ACTIVITY:
In the entries below, how many lines contain the string "dash"? Give the number by itself.

SUPPLIED DATA:

-- ==== Sys2Proof/Tests/Slice0.lean ====
section
/-! SUPPORT. Tests: ill-formed terms that WellFormed refuses, words written out from the opcode table, the spec's own vectors (95_test_vectors.md), and a witness for the hypotheses of every obligation that has any. Expected values are the spec's. -/

namespace Sys2Proof.Tests

open Sys2Proof Sys2Proof.Machine

/-! ## WellFormed refuses ill-formed terms -/

/-- `DEFAULT_SYMTAB` with the entry of `0x1` replaced. -/
def tableWith1 (c : Code) : SymTab := fun v => if v = 0x1#4 then c else defaultSymtab v

/-- `DEFAULT_SYMTAB` with the entries of `0x0` and `0xF` exchanged. -/
def swappedSource : SymTab := fun v =>
  if v = 0x0#4 then sourceCodeF else if v = 0xF#4 then sourceCode0 else defaultSymtab v

theorem test_wf_default : SymTab.admissible defaultSymtab = true := by decide
theorem test_wf_emptyCode : SymTab.lengthsOk (tableWith1 []) = false := by decide
theorem test_wf_fiveSymbols :
    SymTab.lengthsOk (tableWith1 [.dash, .dash, .dash, .dash, .dash]) = false := by decide
theorem test_wf_twiceTheSameCode : SymTab.injectiveOk (tableWith1 [.dot, .dot]) = false := by decide
theorem test_wf_sourceEntries : SymTab.sourceOk swappedSource = false := by decide
theorem test_wf_notAdmissible :
    SymTab.admissible (tableWith1 []) = false ∧ SymTab.admissible (tableWith1 [.dot, .dot]) = false ∧
    SymTab.admissible swappedSource = false := by decide
theorem test_wf_instr :
    Instr.wf (tableWith1 []) .nib1 = false ∧ Instr.wf defaultSymtab .nib1 = true ∧
    Instr.wf (tableWith1 []) .dash = true := by decide
theorem test_wf_commandWord :
    TableWord.wf { format := .command, bits := [] } = false ∧
    TableWord.wf { format := .command, bits := [true, false] } = false ∧
    TableWord.wf { format := .command, bits := [true] } = true := by decide
theorem test_wf_elementWord :
    TableWord.wf { format := .element, bits := [] } = false ∧
    TableWord.wf { format := .element, bits := [true, false] } = false := by decide
theorem test_wf_nibbleWord :
    TableWord.wf { format := .nibbleCode, bits := [] } = false ∧
    TableWord.wf { format := .nibbleCode, bits := [false, true] } = false ∧
    TableWord.wf { format := .nibbleCode, bits := [true, false] } = false ∧
    TableWord.wf { format := .nibbleCode, bits := List.replicate 16 true } = false := by decide

/-! ## Decoding: the words of spec/opcode_table.json, written out bit by bit -/

theorem test_decode_commands :
    decode { format := .command, bits := [false] } = .ok .encode ∧
    decode { format := .command, bits := [true] } = .ok .decode := ⟨rfl, rfl⟩
theorem test_decode_noCommand :
    decode { format := .command, bits := [] } = .error .commandWidth ∧
    decode { format := .command, bits := [false, false] } = .error .commandWidth := ⟨rfl, rfl⟩
theorem test_decode_dot : decode { format := .element, bits := [true] } = .ok .dot := rfl
theorem test_decode_dash : decode { format := .element, bits := [true, true, true] } = .ok .dash := rfl
theorem test_decode_gaps :
    decode { format := .element, bits := [false] } = .ok .gapIntra ∧
    decode { format := .element, bits := [false, false, false] } = .ok .gapNibble ∧
    decode { format := .element, bits := [false, false, false, false, false, false, false] } = .ok .gapByte :=
  ⟨rfl, rfl, rfl⟩
theorem test_decode_noElement :
    decode { format := .element, bits := [true, true] } = .error .unknownElement ∧
    decode { format := .element, bits := [false, false] } = .error .unknownElement ∧
    decode { format := .element, bits := [] } = .error .unknownElement := ⟨rfl, rfl, rfl⟩

/-- The table's words of the sixteen nibble codes; those of 0x1 .. 0xE are those of `DEFAULT_SYMTAB` (R68). -/
theorem test_decode_nibbleCodes_0_7 :
    decodeIn defaultSymtab { format := .nibbleCode, bits := [true] } = .ok .nib0 ∧
    decodeIn defaultSymtab { format := .nibbleCode, bits := [true, true, true] } = .ok .nib1 ∧
    decodeIn defaultSymtab { format := .nibbleCode, bits := [true, false, true] } = .ok .nib2 ∧
    decodeIn defaultSymtab { format := .nibbleCode, bits := [true, false, true, true, true] } = .ok .nib3 ∧
    decodeIn defaultSymtab { format := .nibbleCode, bits := [true, true, true, false, true] } = .ok .nib4 ∧
    decodeIn defaultSymtab { format := .nibbleCode, bits := [true, true, true, false, true, true, true] } = .ok .nib5 ∧
    decodeIn defaultSymtab { format := .nibbleCode, bits := [true, false, true, false, true] } = .ok .nib6 ∧
    decodeIn defaultSymtab { format := .nibbleCode, bits := [true, false, true, false, true, true, true] } = .ok .nib7 := by
  decide
theorem test_decode_nibbleCodes_8_F :
    decodeIn defaultSymtab ⟨.nibbleCode, [true, false, true, true, true, false, true]⟩ = .ok .nib8 ∧
    decodeIn defaultSymtab ⟨.nibbleCode, [true, false, true, true, true, false, true, true, true]⟩ = .ok .nib9 ∧
    decodeIn defaultSymtab ⟨.nibbleCode, [true, true, true, false, true, false, true]⟩ = .ok .nibA ∧
    decodeIn defaultSymtab ⟨.nibbleCode, [true, true, true, false, true, false, true, true, true]⟩ = .ok .nibB ∧
    decodeIn defaultSymtab ⟨.nibbleCode, [true, true, true, false, true, true, true, false, true]⟩ = .ok .nibC ∧
    decodeIn defaultSymtab ⟨.nibbleCode, [true, true, true, false, true, true, true, false, true, true, true]⟩ = .ok .nibD ∧
    decodeIn defaultSymtab ⟨.nibbleCode, [true, false, true, false, true, false, true]⟩ = .ok .nibE ∧
    decodeIn defaultSymtab ⟨.nibbleCode, [true, false, true, false, true, false, true, true, true]⟩ = .ok .nibF := by
  decide
theorem test_decode_unassigned :
    decodeIn defaultSymtab
      { format := .nibbleCode,
        bits := [true, true, true, false, true, true, true, false, true, true, true, false, true, true, true] } =
      .error .unassignedCode ∧
    decodeIn defaultSymtab { format := .nibbleCode, bits := [] } = .error .unassignedCode := by decide
theorem test_decodeTableWord :
    decodeTableWord 8 0 = some .encode ∧ decodeTableWord 8 1 = some .decode ∧ decodeTableWord 8 2 = none ∧
    decodeTableWord 0 0 = none := ⟨rfl, rfl, rfl, rfl⟩
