-- ==== Sys2Proof/Certificates/Slice0/Obligations.lean ====
section
/-! DEFINITION. The statements for the provers. Each docstring names the rules of spec/ it formalises. Every statement
is about the instruction's meaning on the state after the fetch (its PC already incremented, R101), but for those
that speak of `step`. -/

open Sys2Proof Sys2Proof.Machine

/-! ### Encoding -/

/-- R104, R105, R108: the canonical word of every well-formed instruction decodes to that instruction, whatever its
operands. -/
def Obligations.DecodeOfEncodeIsTheInstruction : Prop := ∀ i : Instr, i.WellFormed → decode (encode i) = i

/-- R109: two words decode alike exactly where they agree outside the bits the engine does not check; a word executes
like its canonical word; and the canonical word has the assembler's values in those bits. -/
def Obligations.DecodeIgnoresExactlyTheUncheckedBits : Prop :=
  (∀ w w' : Word, decode w = decode w' ↔ w &&& ~~~ignoredBits w = w' &&& ~~~ignoredBits w') ∧
  (∀ w : Word, encode (decode w) = (w &&& ~~~ignoredBits w) ||| canonicalBits w) ∧
  (∀ (w : Word) (s : State), exec (decode w) s = exec (decode (encode (decode w))) s)

/-- R102: the opcode is `ir[15:12]`, and every word is a (well-formed) instruction of that opcode. -/
def Obligations.EveryWordIsAnInstructionOfItsOpcode : Prop :=
  ∀ w : Word, (decode w).WellFormed ∧ (decode w).opcode = w.extractLsb' 12 4

/-- Words of the worked examples of 40_operate.md to 43_trap.md, and words with other values in the ignored bits
(R109), decode to the instructions the examples name. -/
def Obligations.WorkedExampleWordsDecode : Prop :=
  decode 0x147D#16 = .addImm .r2 .r1 (-3) ∧ decode 0x165A#16 = .addReg .r3 .r1 .r2 ∧
  decode 0x5067#16 = .andImm .r0 .r1 7 ∧ decode 0x98C0#16 = .notReg .r4 .r3 ∧
  decode 0x0402#16 = .br false true false 2 ∧ decode 0xCFFF#16 = .ret ∧ decode 0x4803#16 = .jsr 3 ∧
  decode 0x40C0#16 = .jsrr .r3 ∧ decode 0x2202#16 = .ld .r1 2 ∧ decode 0xA001#16 = .ldi .r0 1 ∧
  decode 0x66BF#16 = .ldr .r3 .r2 (-1) ∧ decode 0xE002#16 = .lea .r0 2 ∧ decode 0x3201#16 = .st .r1 1 ∧
  decode 0xB001#16 = .sti .r0 1 ∧ decode 0x7943#16 = .str .r4 .r5 3 ∧ decode 0x8000#16 = .rti ∧
  decode 0xD123#16 = .reserved ∧ decode 0xF026#16 = .trap 0x26 ∧ decode 0xFF25#16 = .halt

/-! ### Operate instructions -/

/-- R150, ADD: the words of opcode 0x1 and their fields; both forms put the sum modulo 2^16 into DR, recompute the
flags from it, and change nothing else. -/
def Obligations.AddPutsTheSumInDr : Prop :=
  (∀ w : Word, bits w 12 4 = 0x1#4 → decode w =
    if bit w 5 then .addImm (regField w 9) (regField w 6) (bits w 0 5)
    else .addReg (regField w 9) (regField w 6) (regField w 0)) ∧
  (∀ (dr sr1 sr2 : Reg) (s : State), ∃ t, exec (.addReg dr sr1 sr2) s = .next t ∧
    readReg t dr = word ((readReg s sr1).toNat + (readReg s sr2).toNat) ∧
    FlagsDescribe t.flags (readReg t dr) ∧ t.pc = s.pc ∧ OnlyRegister dr s t) ∧
  (∀ (dr sr1 : Reg) (imm5 : BitVec 5) (s : State), ∃ t, exec (.addImm dr sr1 imm5) s = .next t ∧
    readReg t dr = word ((readReg s sr1).toNat + imm5.toInt) ∧
    FlagsDescribe t.flags (readReg t dr) ∧ t.pc = s.pc ∧ OnlyRegister dr s t)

COMPLETED TASK:
3